This paper attempts to answer the question "Does
geostatistics genuinely measure the accuracy of predicted values?".
CASE STUDY
The Mine
Geevor Tin Mines Ltd. in its present form was registered in 1911, although there is evidence that
mining in the Geevor lease area extends well back into the eighteenth
century. The Geevor and
The Data
The study which is described in this
paper was carried out on the Simms Lode of Geevor Mine. The cassiterite vein is almost vertical, and
its total developed length (at 1976) was just under
7,000 feet in a north-west/southeast direction.

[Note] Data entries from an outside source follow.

/-! `raise` -/

theorem raise_phase (f : Failure) (s : State) :
    (raise f s).phase = if s.sel = .asserted then .release else .done := by
  unfold raise; split <;> simp_all
@[simp] theorem raise_sel (f : Failure) (s : State) : (raise f s).sel = s.sel := by
  unfold raise; split <;> rfl
@[simp] theorem raise_idx (f : Failure) (s : State) : (raise f s).idx = s.idx := by
  unfold raise; split <;> rfl
@[simp] theorem raise_txbuf (f : Failure) (s : State) : (raise f s).txbuf = s.txbuf := by
  unfold raise; split <;> rfl
@[simp] theorem raise_rxbuf (f : Failure) (s : State) : (raise f s).rxbuf = s.rxbuf := by
  unfold raise; split <;> rfl
@[simp] theorem raise_bitbuf (f : Failure) (s : State) : (raise f s).bitbuf = s.bitbuf := by
  unfold raise; split <;> rfl
@[simp] theorem raise_result (f : Failure) (s : State) : (raise f s).result = .err f := by
  unfold raise; split <;> rfl
@[simp] theorem raise_op (f : Failure) (s : State) : (raise f s).op = s.op := by
  unfold raise; split <;> rfl
@[simp] theorem raise_port (f : Failure) (s : State) : (raise f s).port = s.port := by
  unfold raise; split <;> rfl
@[simp] theorem raise_rst (f : Failure) (s : State) : (raise f s).rst = s.rst := by
  unfold raise; split <;> rfl
@[simp] theorem raise_host (f : Failure) (s : State) : (raise f s).host = s.host := by
  unfold raise; split <;> rfl
@[simp] theorem raise_answers (f : Failure) (s : State) : (raise f s).answers = s.answers := by
  unfold raise; split <;> rfl
@[simp] theorem raise_pinLevels (f : Failure) (s : State) : (raise f s).pinLevels = s.pinLevels := by
  unfold raise; split <;> rfl
@[simp] theorem raise_bus (f : Failure) (s : State) : (raise f s).bus = s.bus := by
  unfold raise; split <;> rfl
@[simp] theorem raise_draws (f : Failure) (s : State) : (raise f s).draws = s.draws := by
  unfold raise; split <;> rfl
@[simp] theorem raise_params (f : Failure) (s : State) : (raise f s).params = s.params := by
  unfold raise; split <;> rfl

/-- With the select signal released a failure ends the command at once (R213). -/
theorem raise_released (f : Failure) {s : State} (h : s.sel = .released) :
    raise f s = { s with result := .err f, phase := .done } := by
  simp [raise, h]

/-- With the select signal asserted a failure goes through `RELEASE` (R213). -/
theorem raise_asserted (f : Failure) {s : State} (h : s.sel = .asserted) :
    raise f s = { s with result := .err f, phase := .release } := by
  simp [raise, h]

/-! `resetFramer`: the elements R39 leaves unspecified have no lemma. -/

@[simp] theorem resetFramer_port (s : State) : (resetFramer s).port = s.port := rfl
@[simp] theorem resetFramer_rst (s : State) : (resetFramer s).rst = s.rst := rfl
@[simp] theorem resetFramer_host (s : State) : (resetFramer s).host = s.host := rfl
@[simp] theorem resetFramer_answers (s : State) : (resetFramer s).answers = s.answers := rfl
@[simp] theorem resetFramer_pinLevels (s : State) : (resetFramer s).pinLevels = s.pinLevels := rfl
@[simp] theorem resetFramer_params (s : State) : (resetFramer s).params = s.params := rfl
@[simp] theorem resetFramer_phase (s : State) : (resetFramer s).phase = .idle := rfl
@[simp] theorem resetFramer_sel (s : State) : (resetFramer s).sel = .released := rfl
@[simp] theorem resetFramer_draws (s : State) : (resetFramer s).draws = s.draws + 1 := rfl
theorem resetFramer_bus (s : State) :
    (resetFramer s).bus = match s.sel with
      | .asserted => s.bus ++ [.release]
      | .released => s.bus := rfl

end Sys2Proof.Machine
end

The lode lies about a kilometre from Victory
Shaft, and comprises nine developed levels from 600 feet below surface to 1400
feet. The cassiterite vein is divided into several major sections by "guides"

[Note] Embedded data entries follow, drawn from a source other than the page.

-- ==== Sys2Proof/Laws/Ops.lean ====
section
/-! SUPPORT. One lemma for each shared operation and each step of the sequencer: everything it can answer. Later proofs
cite these and unfold nothing. -/

namespace Sys2Proof.Machine

open Sys2Proof.Config
open Sys2Proof.Safety

/-! Acceptance. -/

/-- In `IDLE` a command is accepted (R28). -/
theorem accept_idle {s : State} (h : s.phase = .idle) (k : State → State) : accept s k = .next (k s) := by
  simp [accept, h]

/-- In any other phase it is not, and nothing changes (R115). -/
theorem accept_busy {s : State} (h : s.phase ≠ .idle) (k : State → State) : accept s k = .next s := by
  simp [accept, h]

/-- Acceptance always answers a next state. -/
theorem accept_next (s : State) (k : State → State) : ∃ t, accept s k = .next t := by
  unfold accept; split <;> exact ⟨_, rfl⟩

/-- Starting a transaction is the first case of R116. -/
theorem startTransaction_eq (c : Command) (tx : List Byte) (s : State) :
    startTransaction c tx s = afterAccept c tx s := rfl

/-! What an instruction does in `IDLE`, by the command it names. -/

/-- The effect of an accepted command on the block. -/
def commandEffect (c : Command) (s : State) : State :=
  match c with
  | .strobe code =>
    if isStrobeCode code then startTransaction (.strobe code) [encodeHeader code .writeSingle, filler] s
    else raise (.illegalStrobe code) (latch (.strobe code) s)
  | .writeSingle addr value => startWriteSingle addr value s
  | .readSingle addr => startReadSingle addr s
  | .writeBurst addr data => startWriteBurst addr data s
  | .readBurst addr length => startReadBurst addr length s
  | .frameTx payload sync =>
    if frameOverflows payload.length then raise (.frameOverflow payload.length) (latch (.frameTx payload sync) s)
    else if frameMisaligned payload.length then
      raise (.frameNotByteAligned payload.length) (latch (.frameTx payload sync) s)
    else
      complete (.okFrame (packBits (frameBits payload sync)) ((frameBits payload sync).length / 8))
        (setBits (frameBits payload sync) (latch (.frameTx payload sync) s))
  | .decodeRx raw =>
    if raw.isEmpty then raise .emptyBurst (latch (.decodeRx raw) s)
    else complete (.okBits (decodedBits raw)) (setBits (decodedBits raw) (latch (.decodeRx raw) s))
  | .reserved7 => raise .illegalCommand (latch .reserved7 s)

/-- Every meaning is the acceptance of its command (R86, R91, R142 to R155). -/
theorem exec_eq_accept (i : Instr) (s : State) : exec i s = accept s (commandEffect i.command) := by
  cases i <;> rfl

/-- The command-port instruction of a command names it. -/
@[simp] theorem portInstr_command (c : Command) : (portInstr c).command = c := by
  cases c <;> rfl

/-- It can be presented exactly where the command keeps the bounds of R7. -/
@[simp] theorem portInstr_wf (c : Command) : (portInstr c).wf = c.wf := by
  cases c <;> rfl

/-- An instruction has the meaning of the command it names, in whatever format it is presented (log 1). -/
theorem exec_portInstr (i : Instr) (s : State) : exec (portInstr i.command) s = exec i s := by
  rw [exec_eq_accept, exec_eq_accept, portInstr_command]

/-- In `IDLE` every instruction has the effect of its command. -/
theorem exec_idle (i : Instr) {s : State} (h : s.phase = .idle) : exec i s = .next (commandEffect i.command s) := by
  rw [exec_eq_accept, accept_idle h]

/-- The three ways a command can begin: a transaction with the command's wire layout, a failure, or a completion
without the bus that writes the working bits (FRAME_TX and DECODE_RX alone). -/
theorem commandEffect_cases (c : Command) (s : State) :
    (∃ tx, wireLayout c = some tx ∧ commandEffect c s = startTransaction c tx s) ∨
    (∃ f, resultFits c (.err f) ∧ f ≠ .transportFailure ∧ commandEffect c s = raise f (latch c s)) ∨
    (∃ bits r, resultFits c r ∧ isErr r = false ∧ ((∃ payload sync, c = .frameTx payload sync) ∨ ∃ raw, c = .decodeRx raw) ∧
      commandEffect c s = complete r (setBits bits (latch c s))) := by
  cases c with
  | strobe code =>
    by_cases h : isStrobeCode code = true
    · refine .inl ⟨[encodeHeader code .writeSingle, filler], ?_, by simp [commandEffect, h]⟩
      have := (isStrobeCode_iff code).mp h
      simp [wireLayout, this, encodeHeader, modeBits, filler]
    · refine .inr (.inl ⟨.illegalStrobe code, ⟨rfl, fun hh => h ((isStrobeCode_iff code).mpr hh)⟩, by simp, ?_⟩)
      simp [commandEffect, h]
  | writeSingle addr value =>
    exact .inl ⟨_, rfl, by simp [commandEffect, startWriteSingle, encodeHeader, modeBits]⟩
  | readSingle addr => exact .inl ⟨_, rfl, by simp [commandEffect, startReadSingle, encodeHeader, modeBits, filler]⟩
  | writeBurst addr data => exact .inl ⟨_, rfl, by simp [commandEffect, startWriteBurst, encodeHeader, modeBits]⟩
  | readBurst addr length =>
    cases h : burstRejected s.params addr length with
    | true =>
      refine .inr (.inl ⟨.burstAddressOverflow length, ⟨rfl, ((burstRejected_iff _ _ _).mp h).1⟩, by simp, ?_⟩)
      simp only [commandEffect, startReadBurst, h]
    | false => exact .inl ⟨_, rfl, by simp only [commandEffect, startReadBurst, h]; rfl⟩
  | frameTx payload sync =>
    by_cases h1 : frameOverflows payload.length = true
    · exact .inr (.inl ⟨.frameOverflow payload.length, ⟨rfl, (frameOverflows_iff _).mp h1⟩, by simp,
        by simp [commandEffect, h1]⟩)
    · have h1' : payload.length ≤ 496 := by
        have := (frameOverflows_iff payload.length).not.mp h1; omega
      by_cases h2 : frameMisaligned payload.length = true
      · exact .inr (.inl ⟨.frameNotByteAligned payload.length, ⟨rfl, h1', (frameMisaligned_iff _).mp h2⟩, by simp,
          by simp [commandEffect, h1, h2]⟩)
      · have h2' : payload.length % 8 = 0 := by
          have := (frameMisaligned_iff payload.length).not.mp h2; omega
        have hl := frameBits_length sync h1' h2'
        refine .inr (.inr ⟨_, _, ?_, rfl, .inl ⟨_, _, rfl⟩, by simp only [commandEffect, h1, h2]; rfl⟩)
        exact ⟨h1', h2', packBits_length (by rw [hl]), by rw [hl]⟩
  | decodeRx raw =>
    by_cases h : raw.isEmpty = true
    · exact .inr (.inl ⟨.emptyBurst, List.isEmpty_iff.mp h, by simp, by simp [commandEffect, h]⟩)
    · refine .inr (.inr ⟨_, _, ?_, rfl, .inr ⟨_, rfl⟩, by simp only [commandEffect, h]; rfl⟩)
      exact ⟨fun hh => h (by simp [hh]), decodedBits_length raw⟩
  | reserved7 => exact .inr (.inl ⟨.illegalCommand, trivial, by simp, rfl⟩)

/-- A command that starts a transaction is not rejected: the bytes it is to put on the wire are its wire layout. -/
theorem acceptedLayout_of_select {c : Command} {s : State} (h : (commandEffect c s).phase = .select) :
    acceptedLayout s.params c = wireLayout c := by
  cases c with
  | readBurst addr length =>
    cases hr : burstRejected s.params addr length with
    | true =>
      simp only [commandEffect, startReadBurst, hr, raise_phase] at h
      split at h <;> cases h
    | false => simp [acceptedLayout, hr]
  | _ => rfl

/-! The sequencer's steps. -/

/-- `XFER` with a byte left and an answer of the CHIP. -/
theorem xferStep_ok {s : State} {b r : Byte} (hb : s.txbuf[s.idx]? = some b) (hr : chipAnswers b s = some r) :
    xferStep s = .next (recordExchange b r (dropAnswer s)) := by
  simp [xferStep, hb, hr]

/-- `XFER` with a byte left and a failure of the bus. -/
theorem xferStep_fail {s : State} {b : Byte} (hb : s.txbuf[s.idx]? = some b) (hr : chipAnswers b s = none) :
    xferStep s = .next (raise .transportFailure (recordBroken b (dropAnswer s))) := by
  simp [xferStep, hb, hr]

/-- Everything `XFER` can answer with a next state. -/
theorem xferStep_cases {s t : State} (h : xferStep s = .next t) :
    ∃ b, s.txbuf[s.idx]? = some b ∧
      ((∃ r, chipAnswers b s = some r ∧ t = recordExchange b r (dropAnswer s)) ∨
       (chipAnswers b s = none ∧ t = raise .transportFailure (recordBroken b (dropAnswer s)))) := by
  unfold xferStep at h
  split at h
  · cases h
  · rename_i b hb
    refine ⟨b, hb, ?_⟩
    split at h <;> cases h
    · exact .inl ⟨_, ‹_›, rfl⟩
    · exact .inr ⟨‹_›, rfl⟩

/-- Everything `RELEASE` can answer with a next state. -/
theorem releaseStep_cases {s t : State} (h : releaseStep s = .next t) :
    (isErr s.result = true ∧ t = { releaseSelect s with phase := .done }) ∨
    (isErr s.result = false ∧ ∃ r, busResult s.op s.rxbuf = some r ∧ t = complete r (releaseSelect s)) := by
  unfold releaseStep at h
  split at h
  · cases h; exact .inl ⟨‹_›, rfl⟩
  · split at h <;> cases h
    exact .inr ⟨by simp_all, _, ‹_›, rfl⟩

/-- Everything the HOST's own turn can do: nothing, the beginning of a sequence, a line without a command, a command
presented, a command that cannot be presented. -/
theorem hostTurn_cases (s : State) :
    (hostTurn s = s ∧ (s.host.waiting = true ∨ (s.host.ops = [] ∧ s.host.queue = []))) ∨
    (s.host.waiting = false ∧ s.host.ops = [] ∧ ∃ q queue, s.host.queue = q :: queue ∧
      hostTurn s = setHost (beginSeq s.params q queue s.host) s) ∨
    (s.host.waiting = false ∧ ∃ op rest, s.host.ops = op :: rest ∧
      ((hostCommand s.params s.host op = none ∧ hostTurn s = hostLocal op rest s) ∨
       ∃ i, hostCommand s.params s.host op = some i ∧
        ((i.command.wf = true ∧ hostTurn s = present i s) ∨
         (i.command.wf = false ∧ hostTurn s = setHost (hostCannotPresent i s.host) s)))) := by
  unfold hostTurn
  split
  · exact .inl ⟨rfl, .inl ‹_›⟩
  · have hw : s.host.waiting = false := by simp_all
    split
    · split
      · exact .inl ⟨rfl, .inr ⟨‹_›, ‹_›⟩⟩
      · exact .inr (.inl ⟨hw, ‹_›, _, _, ‹_›, rfl⟩)
    · refine .inr (.inr ⟨hw, _, _, ‹_›, ?_⟩)
      split
      · exact .inl ⟨‹_›, rfl⟩
      · refine .inr ⟨_, ‹_›, ?_⟩
        split
        · exact .inl ⟨‹_›, rfl⟩
        · exact .inr ⟨by simp_all, rfl⟩

/-- Everything a line without a command can do: it changes the HOST, and a pin read also the pin and the counter. -/
theorem hostLocal_cases (op : HostOp) (rest : List HostOp) (s : State) :
    (∃ h, hostLocal op rest s = setHost h s) ∨ ∃ h, hostLocal op rest s = setHost h (dropPin s) := by
  unfold hostLocal
  split <;> (try split) <;> first | exact .inl ⟨_, rfl⟩ | exact .inr ⟨_, rfl⟩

-- quartz-filled faults -- and minor branchings. The area selected for this detailed study is
in the central portion of the lode, and it has been shown
by other studies (geological and statistical) that this area may be considered
as one continuous unit. Figure 1 shows a
section drawing of the study area. The
vein is narrow enough and continuous enough to be treated as a reasonably flat
plane in two dimensions, and all sections are drawn an this
understanding. The different modes of
shading merely denote the years at which the data was added
to the continuing study. Although some
development was available on level 14 (1400 feet below surface) this has been omitted for simplicity.

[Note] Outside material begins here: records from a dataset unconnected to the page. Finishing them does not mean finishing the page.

-- ==== Sys2Proof/Tests/Slice0.lean ====
section
/-! SUPPORT. The model's own tests. Expected values come from spec/95_test_vectors.md (its vector's name stands in the
comment) or are written out from the spec's encodings; each test is about one step at most. After them, one witness for
every statement of Certificates/Slice0/Obligations.lean that has hypotheses. -/

namespace Sys2Proof.Tests

open Sys2Proof.Config
open Sys2Proof.Machine
open Sys2Proof.Safety

/-! Helpers. -/

/-- The next state of an answer, if it is one. -/
def nextOf : Answer → Option State
  | .next s => some s
  | .fault _ => none
  | .refused _ => none

/-- The phase, `TXBUF` and select signal after an answer. -/
def started (a : Answer) : Option (Phase × List Byte × Sel) :=
  (nextOf a).map fun s => (s.phase, s.txbuf, s.sel)

/-- The phase, result and select signal after an answer. -/
def finished (a : Answer) : Option (Phase × Result × Sel) :=
  (nextOf a).map fun s => (s.phase, s.result, s.sel)

/-- The reset state with the CHIP's answers scripted. -/
def scripted (answers : List (Option Byte)) : State :=
  { State.reset with answers := answers }

/-- The reset state with a word presented. -/
def presented (w : PortWord) : State :=
  { State.reset with port := some w }

/-- The reset state with `BURST_ADDR_OVERFLOW` = `wrap`. -/
def wrapping : State :=
  { State.reset with params := { defaultParams with burstAddrOverflow := .wrap } }

/-- `READ_SINGLE 06` in `XFER` with the responses so far (program P5). -/
def reading (rx : List Byte) (answers : List (Option Byte)) : State :=
  { State.reset with
    phase := .xfer, sel := .asserted, op := .readSingle 0x06#6, txbuf := [0x86#8, 0x00#8], rxbuf := rx,
    idx := rx.length, answers := answers, bus := .select :: exchanges [0x86#8, 0x00#8] rx }

/-- A command in `RELEASE` with its responses. -/
def releasing (c : Command) (rx : List Byte) : State :=
  { State.reset with phase := .release, sel := .asserted, op := c, rxbuf := rx, idx := rx.length, bus := [.select] }

/-- A command's result in `DONE` with the HOST waiting for it. -/
def resultFor (r : Result) (ops : List HostOp) : State :=
  { State.reset with phase := .done, result := r, host := { HostState.start with waiting := true, ops := ops } }

/-- The HOST about to begin the sequences given. -/
def queueing (trust : ConfigTrust) (queue : List HostSeq) : State :=
  { State.reset with host := { HostState.start with queue := queue, trust := trust } }

/-- The HOST about to do the lines given. -/
def hosting (ops : List HostOp) : State :=
  { State.reset with host := { HostState.start with ops := ops } }

/-! WellFormed: one ill-formed term for each check. -/

theorem test_wf_refuses_write_burst_256 : (Instr.writeBurst 0x3F#6 (List.replicate 256 0x00#8)).wf = false := by
  simp only [Instr.wf, List.length_replicate]; decide

theorem test_wf_refuses_wire_write_burst_256 :
    (Instr.wireWriteBurst 0x3F#6 (List.replicate 256 0x00#8)).wf = false := by
  simp only [Instr.wf, List.length_replicate]; decide

theorem test_wf_refuses_read_burst_256 : (Instr.readBurst 0x00#6 256).wf = false := by decide

theorem test_wf_refuses_wire_read_burst_256 : (Instr.wireReadBurst 0x00#6 256).wf = false := by decide

theorem test_wf_refuses_frame_65536 : (Instr.frameTx (List.replicate 65536 false) 0x0000#16).wf = false := by
  simp only [Instr.wf, List.length_replicate]; decide

theorem test_wf_refuses_raw_257 : (Instr.decodeRx (List.replicate 257 0x00#8)).wf = false := by
  simp only [Instr.wf, List.length_replicate]; decide

/-- R95: these two bytes are the strobe's. -/
theorem test_wf_refuses_strobe_as_wire_write : (Instr.wireWriteSingle 0x36#6 0x00#8).wf = false := by decide

theorem test_command_wf_bounds :
    (Command.writeBurst 0x00#6 (List.replicate 256 0x00#8)).wf = false ∧ (Command.readBurst 0x00#6 256).wf = false ∧
      (Command.decodeRx (List.replicate 257 0x00#8)).wf = false := by
  simp only [Command.wf, List.length_replicate]; decide

/-! Decoding: one word of every constructor, from R80 to R86. -/

theorem test_decode_wire_write_single :
    decode ⟨.hdr, [0b00000110#8, 0x40#8]⟩ = .instr (.wireWriteSingle 0x06#6 0x40#8) := by decide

The lode is sampled by chipping
across the vein (but not the gangue) in the hangingwall
of the drive or the stope. The vein
averages about two feet wide, and the normal stoping width is forty
inches. The bagged sample is returned to
surface for vanning assay which produces a value for
'content of recoverable cassiterite'.
This is expressed in pounds of cassiterite per
ton of ore (lb/ton). The width of the
lode is measured in inches on site. Prior to March 1971 development drives were
sampled at five foot intervals, but this was changed to ten feet, and in 1976
to three metres.
In the study area all development except on
level 6 and for minor westward extensions on 10, 11 and 12 was completed prior
to March 1971. Thus, virtually all drive
sampling is available at five foot intervals. Stopes are sampled,
usually, at fortnightly intervals. This
produces a very approximate grid of samples within the
stoped area. Figure 2 shows an enlarged
subsection of levels 12 and 13. Each cross denotes a chip sample. Note how closely the drive is
sampled compared with the stope.
The sections were originally hand-drawn in the Survey
Office at Geevor. For this study each
sample was assigned two co-ordinates relative to an arbitrary origin in order
to position it an the two-dimensional plane. Figure 2 is actually a computer plot of the
sub-area shown. In all
there are about 2,700 stope samples and 1,900 drive samples in the study
area. It must be assumed that all
samples are comparable -- i.e. have the same
'support'.
It is common practice to value vein deposits such as
this using the "accumulations" of the samples. That is, the assay value is
multiplied by the width. This has not been done in the study described. The variable discussed throughout this paper
is "grade" or assay value.
Justification for this decision may be found in
SEMI-VARIOGRAMS
The semi-variogram is an essential tool in any
geostatistical analysis. It provides a
graphical and numerical measure of the "continuity" of the mineral
values within the deposit. In a normal reserve estimation only development samples would
be available to construct the "experimental" semivariograms. This reduces the calculation to a very simple
one, since the sampling is done at regular intervals along each drive, either
at five or ten foot, except for the occasional cross-cut
from the shaft. Experimental values can be calculated for any multiple of five feet. A decision has to be made
on how far to carry this calculation.
For various reasons, the experimental semi-variograms were
produced for distances up to 250 feet on each level in the lode
separately. At first glance
there seems to be little or no correlation between the assay values along the
drives, and vast differences between levels in the lode.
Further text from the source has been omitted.